## Required action
Only certain lines below are wanted: those starting at the line containing "else if phase + 1 < e then s.setComp n x" and ending at the line containing "if s.inForce (F.CMP_CH_CFG_CLR", both included, each retyped exactly.

═══ Source material ═══

-- ==== Sys2Proof/Machine/Cmp.lean ====
section
/-! DEFINITION. Comparators (R186-R202): crossings, latches, the flag path, clears and the writes of Zenou-S. -/
namespace Sys2Proof.Machine

/-- The quad, and the event channel and its first input, of comparator `n` (R307, R426). -/
def compEvent (n : Nat) : Nat × Nat :=
  if n < 48 then (40 + n / 8, 3 * (n % 8)) else if n < 54 then (40 + (n - 48), 24) else (46, 3 * (n - 54))

/-- The interrupt source of comparator `n` at the Zenou-A instances (R426). -/
def compSource (n : Nat) : Nat := if n < 48 then 60 + n / 8 else if n < 54 then 60 + (n - 48) else 66

/-- The source of comparator `n` at the Zenou-S controller (R553). -/
def compSourceS (n : Nat) : Nat := if n < 48 then 3 + n / 8 else if n < 54 then 3 + (n - 48) else 9

/-- The STAT bits of `bits` set; one interrupt if one rises whose IEN bit is 1. -/
def State.compFlags (s : State) (n : Nat) (bits : List Nat) : State :=
  let f (k : Nat) : Fld := ⟨A.CMP_CH_STAT n, k, 1⟩
  let hit := bits.any (fun k => !s.bit (f k) && s.bitAt (F.CMP_CH_IEN_IEN n) k)
  let s1 := bits.foldl (fun s k => s.on (f k)) s
  if hit then s1.irq (compSource n) else s1

/-- The axes whose trip inputs comparator `n` drives are looked at again. -/
def State.compLook (s : State) (n : Nat) : State :=
  if n < 48 then s.tripLook (n / 2)
  else if n < 54 then s.upto 4 (fun k s => s.tripLook (4 * (n - 48) + k))
  else s.tripLookAll

/-- The latch of comparator `n` sets (R190, R192). -/
def State.compLatch (s : State) (n : Nat) : State :=
  let s1 := s.setComp n { s.comp n with latch := true }
  let s2 := (s1.compFlags n [1]).irqS (compSourceS n)
  s2.fire (compEvent n).1 ((compEvent n).2 + 2)

/-- Whether the flag path and the sampled windows stand still (R202). -/
def State.cmpFrozen (s : State) : Bool := s.mode == .standby && s.frz F.CMP_CTL_FRZ F.CMP_CTL_FRZCORE

/-- The flag path of comparator `n` (R193): the 3-of-5 majority of the last five cycles, or a sampled window's result. -/
def State.compFlag (s : State) (n : Nat) : State :=
  if s.cmpFrozen then s
  else
    let c := s.comp n
    let hi := if s.compSampled n then c.resA else majority 3 5 c.histA
    let lo := if s.compSampled n then c.resB else majority 3 5 c.histB
    let ch := compEvent n
    let s1 := s.setComp n { c with fa := hi, fb := lo }
    let edgeHi := hi && !c.fa
    let edgeLo := lo && !c.fb
    let s2 := if edgeHi then s1.inc (F.CMP_CH_STAT_ECNT n) else s1
    let s3 := if edgeLo then s2.inc (F.CMP_CH_STAT_ECNT n) else s2
    let s4 := s3.compFlags n ((if edgeHi then [2] else []) ++ (if edgeLo then [3] else []) ++ (if hi || lo then [0] else []))
    let s5 := if hi || lo then s4 else s4.off0 (F.CMP_CH_STAT_OUT n)
    let s6 := if edgeHi then s5.fire ch.1 ch.2 else s5
    if edgeLo then s6.fire ch.1 (ch.2 + 1) else s6

/-- The trip path of comparator `n` acts on its present output: the latch, then the trip inputs. -/
def State.compAct (s : State) (n : Nat) : State :=
  let s1 := if s.compSig n && s.inForce (F.CMP_CH_CFG_CLR n) != 2 && !(s.comp n).latch then s.compLatch n else s
  s1.compLook n

/-- Both paths of comparator `n` act: the trip path at once, the flag path on the samples it has. Log entry 43 (DESIGN CHOICE). -/
def State.compEval (s : State) (n : Nat) : State := (s.compAct n).compFlag n

/-- The base cycles since the frame tick at which comparator `n`'s sampled window ends (R196). -/
def State.windowEnd (s : State) (n : Nat) : Nat := s.inForce (F.CMP_CH_CFG_SOFS n) + 60

/-- The sample of comparator `n` for the cycle that ends (R189, R193-R196), taken after the blanking gate; a sampled channel takes one
in each cycle of its window, and at the window's end the 3-of-5 majority is its output. -/
def State.compSample (s : State) (phase n : Nat) : State :=
  let c := s.comp n
  let sampled := s.compSampled n
  let a := c.above && (sampled || !c.blank)
  let b := c.below && (sampled || !c.blank)
  let x := { c with histA := (2 * c.histA + a.toNat) % 32, histB := (2 * c.histB + b.toNat) % 32 }
  if sampled then
    let e := s.windowEnd n
    if s.cmpFrozen || !(decide (phase < e ∧ e ≤ phase + 60)) then s
    else if phase + 1 < e then s.setComp n x
    else (s.setComp n { x with resA := majority 3 5 x.histA, resB := majority 3 5 x.histB, blank := false }).compEval n
  else if x.histA = c.histA ∧ x.histB = c.histB then s
  else (s.setComp n x).compEval n

/-- Whether comparator `n` has something to do in the coming cycle: samples that still change, a window, a blanking start. -/
def State.compBusy (s : State) (n : Nat) : Bool :=
  let c := s.comp n
  c.histA != (if c.above && !c.blank then 31 else 0) || c.histB != (if c.below && !c.blank then 31 else 0)
    || c.gateAt.isSome || s.compSampled n

/-- One drive-base cycle of the comparators; `phase` is TICK_PHASE in the cycle that ends. -/
def State.compCycle (s : State) (phase : Nat) : State :=
  if !s.compLive then s
  else
    (((s.comps.map (fun p => p.1)).filter s.compBusy)).foldl (fun s n =>
      let s1 := s.compSample phase n
      match (s1.comp n).gateAt with
      | some t =>
        if t ≤ s1.now then ((s1.setComp n { s1.comp n with gateAt := none }).blankStart n).compLook n else s1
      | none => s1) s

/-- A clear of comparator `n`'s latch (R191): lost, with CLRFAIL, while the trip-path signal is active. -/
def State.compClear (s : State) (n : Nat) : State :=
  if !(s.comp n).latch then s
  else if s.compSig n then s.compFlags n [4]
  else ((s.setComp n { s.comp n with latch := false }).off0 (F.CMP_CH_STAT_LATCH n)).compLook n

/-- A PERIOD clear (R190). -/
def State.compPeriod (s : State) (n : Nat) : State :=
  if s.inForce (F.CMP_CH_CFG_CLR n) = 1 then s.compClear n else s

/-- A clear by a writer (R199): in SAFE_STOP only Zenou-S clears; a refusal that meets a set latch (`set`) sets WR_REFUSED. -/
def State.compClearBy (s : State) (w : Writer) (n : Nat) (set : Bool) : State :=
  if s.mode == .safeStop && w != .coreS then (if set then s.compFlags n [8] else s) else s.compClear n

/-- A write of CMP_CHn_STAT: each flag its own rule, bit 1 a clear of the latch, also of one that CLR 2 keeps unshown (R198). -/
def State.compStatWrite (s : State) (w : Writer) (n : Nat) (v : Word) : State :=
  let s1 := s.plainWrite w (A.CMP_CH_STAT n) (setBits v 1 1 0)
  if v.getLsbD 1 then s1.compClearBy w n (s1.comp n).latch else s1

/-- A write of CMP_CLRALL. -/
def State.compClrAll (s : State) (w : Writer) (v : Word) : State :=
  if getBits v 0 8 = 0xC1 then s.upto 58 (fun n s => s.compClearBy w n (s.bit (F.CMP_CH_STAT_LATCH n))) else s

/-- A write of CMP_CHn_THR by Zenou-S (R188, R198). -/
def State.compThrWrite (s : State) (n : Nat) (v : Word) : State :=
  let a := A.CMP_CH_THR n
  if getBits v 16 10 < getBits v 0 10 then s.setHeld a (rowWrite true (fieldsAt a) (s.reg a) v)
  else s.compFlags n [5]

/-- A write of CMP_CHn_CFG by Zenou-S (R190, R194, R196, R198): a reserved code and a BSRC that the channel does not have
keep their fields and set CFG_ERR; SAMP is an EXT field. Log entry 129 (DEDUCED). -/
def State.compCfgWrite (s : State) (n : Nat) (v : Word) : State :=
  let a := A.CMP_CH_CFG n
  let old := s.reg a
  let badClr := getBits v 3 2 == 3
  let badBlk := decide (375 < getBits v 13 9)
  let badSrc := decide (54 ≤ n) && getBits v 5 3 != 0
  let v1 := if badClr then setBits v 3 2 (getBits old 3 2) else v
  let v2 := if badBlk then setBits v1 13 9 (getBits old 13 9) else v1
  let v3 := if badSrc then setBits v2 5 4 (getBits old 5 4) else v2
  let v4 := if n < 54 then setBits v3 22 1 0 else v3
  let s1 := s.setHeld a (rowWrite true (fieldsAt a) old v4)
  if badClr || badBlk || badSrc then s1.compFlags n [7] else s1

/-- A write of CMP_EXTm_ROUTE by Zenou-S. -/
def State.compRouteWrite (s : State) (m : Nat) (v : Word) : State :=
  let a := A.CMP_EXT_ROUTE m
  s.setHeld a (rowWrite true (fieldsAt a) (s.reg a) v)

/-- Whether comparator `n`'s sampled window does not fit in the frame in force (R197). -/
def State.sofsErr (s : State) (n : Nat) : Bool :=
  decide (54 ≤ n) && s.inForce (F.CMP_CH_CFG_SAMP n) != 0
    && decide (s.inForce F.TICK_FRAME_COUNTS < s.inForce (F.CMP_CH_CFG_SOFS n) + 60)

/-- STAT.LATCH shows the latch of comparator `n` (R190, R198); a rise is signalled as any (R192). -/
def State.compShow (s : State) (n : Nat) : State :=
  if (s.comp n).latch && s.inForce (F.CMP_CH_CFG_CLR n) != 2 then
    if s.bit (F.CMP_CH_STAT_LATCH n) then s else s.compLatch n
  else s.off0 (F.CMP_CH_STAT_LATCH n)

/-- The thresholds that a frame tick brings into force move (R186, R198): an input inside the old window lies above a window that moves
below it, and below one that moves above it.  Where the old output does not say where the input lies against the new thresholds,
its next crossing does. Log entries 43 (DESIGN CHOICE), 127 (DESIGN CHOICE). -/
def State.compMove (s : State) : State :=
  s.upto 58 (fun n s =>
    let c := s.comp n
    match s.takesNow (A.CMP_CH_THR n) with
    | none => s
    | some w =>
      let hi := F.CMP_CH_THR_HI n
      let lo := F.CMP_CH_THR_LO n
      if c.above || c.below then s
      else if getBits w hi.lo hi.w < s.inForce lo then s.setComp n { c with above := true, resA := true }
      else if s.inForce hi < getBits w lo.lo lo.w then s.setComp n { c with below := true, resB := true }
      else s)

/-- The comparators at a frame tick: new settings in force, the shown latches, SOFS_ERR, PERIOD clears of EXT channels
(R190, R197, R198). -/
def State.compTick (s : State) : State :=
  s.upto 58 (fun n s =>
    let s1 := s.compShow n
    let s2 := if s.sofsErr n then s1.compFlags n [6] else s1.off0 (F.CMP_CH_STAT_SOFS_ERR n)
    let s3 := if 54 ≤ n then s2.compPeriod n else s2
    s3.compEval n)

/-- Whether a latched trip of a comparator with a TRIPEN bit blocks ARMED (R192). -/
def State.latchBlocks (s : State) : Bool :=
  (List.range 58).any (fun n => s.bit (F.CMP_CH_STAT_LATCH n) && s.compTripen n)

/-- Every latch, flag and blanking window cleared, as after a wake (R202). -/
def State.compReset (s : State) : State :=
  s.upto 58 (fun n s => { s with comps := Tab.del s.comps n, regs := Tab.del s.regs (A.CMP_CH_STAT n) })

/-- Whether comparator `n` is powered and its output can change: a sampled EXT channel only in its window (R196, R201). -/
def State.compPowered (s : State) (n : Nat) : Bool :=
  let ph := s.rd F.TICK_PHASE_PHASE
  s.compLive && (!s.compSampled n || decide (ph < s.windowEnd n ∧ s.windowEnd n ≤ ph + 60))

/-- CMP_CROSSING (R186, R189): the output of comparator `n` becomes `above`, `below` or neither.  HI is above LO (R188), so both at
once cannot come about.  The trip path acts at once with MAJ = 0, the majorities on the samples of the cycles from here.
Log entries 43 (DESIGN CHOICE), 127 (DESIGN CHOICE). -/
def execCmpCrossing (n : Fin 58) (above below : Bool) (s : State) : Result :=
  if !s.compPowered n || (above && below) then ok s
  else if s.compSampled n then ok (s.setComp n { s.comp n with above, below })
  else ok ((s.setComp n { s.comp n with above, below, resA := above, resB := below }).compEval n)

/-- CMP_BLANKING_END (R194, R195). -/
def execCmpBlankingEnd (n : Fin 58) (s : State) : Result :=
  if (s.comp n).blank then
    ok (((s.setComp n { s.comp n with blank := false }).cancel (.cmpBlankingEnd n)).compEval n)
  else ok s

/-- Whether the sampled window of EXT comparator `m` ends in this cycle (R196): 60 counts after it opened. -/
def State.windowEnds (s : State) (m : Nat) : Bool :=
  s.windowEnd (54 + m) % max 1 (s.inForce F.TICK_FRAME_COUNTS) == s.rd F.TICK_PHASE_PHASE

/-- CMP_SAMPLE_WINDOW (R196): the window of EXT comparator `m` ends with this majority, the one of its own samples where the outside
brings none; what a channel outputs before its first window the spec leaves open: the model keeps the last output.
Log entries 43 (DESIGN CHOICE), 145 (DESIGN CHOICE). -/
def execCmpSampleWindow (m : Fin 4) (above below : Bool) (s : State) : Result :=
  let n := 54 + m.val
  if !s.compSampled n || !s.compLive || (above && below) || !s.windowEnds m || s.cmpFrozen then ok s
  else ok ((s.setComp n { s.comp n with above, below, resA := above, resB := below, blank := false }).compEval n)

end Sys2Proof.Machine
end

═══

## Exercise solution
    else if phase + 1 < e then s.setComp n x
    else (s.setComp n { x with resA := majority 3 5 x.histA, resB := majority 3 5 x.histB, blank := false }).compEval n
  else if x.histA = c.histA ∧ x.histB = c.histB then s
  else (s.setComp n x).compEval n

/-- Whether comparator `n` has something to do in the coming cycle: samples that still change, a window, a blanking start. -/
def State.compBusy (s : State) (n : Nat) : Bool :=
  let c := s.comp n
  c.histA != (if c.above && !c.blank then 31 else 0) || c.histB != (if c.below && !c.blank then 31 else 0)
    || c.gateAt.isSome || s.compSampled n

/-- One drive-base cycle of the comparators; `phase` is TICK_PHASE in the cycle that ends. -/
def State.compCycle (s : State) (phase : Nat) : State :=
  if !s.compLive then s
  else
    (((s.comps.map (fun p => p.1)).filter s.compBusy)).foldl (fun s n =>
      let s1 := s.compSample phase n
      match (s1.comp n).gateAt with
      | some t =>
        if t ≤ s1.now then ((s1.setComp n { s1.comp n with gateAt := none }).blankStart n).compLook n else s1
      | none => s1) s

/-- A clear of comparator `n`'s latch (R191): lost, with CLRFAIL, while the trip-path signal is active. -/
def State.compClear (s : State) (n : Nat) : State :=
  if !(s.comp n).latch then s
  else if s.compSig n then s.compFlags n [4]
  else ((s.setComp n { s.comp n with latch := false }).off0 (F.CMP_CH_STAT_LATCH n)).compLook n

/-- A PERIOD clear (R190). -/
def State.compPeriod (s : State) (n : Nat) : State :=
  if s.inForce (F.CMP_CH_CFG_CLR n) = 1 then s.compClear n else s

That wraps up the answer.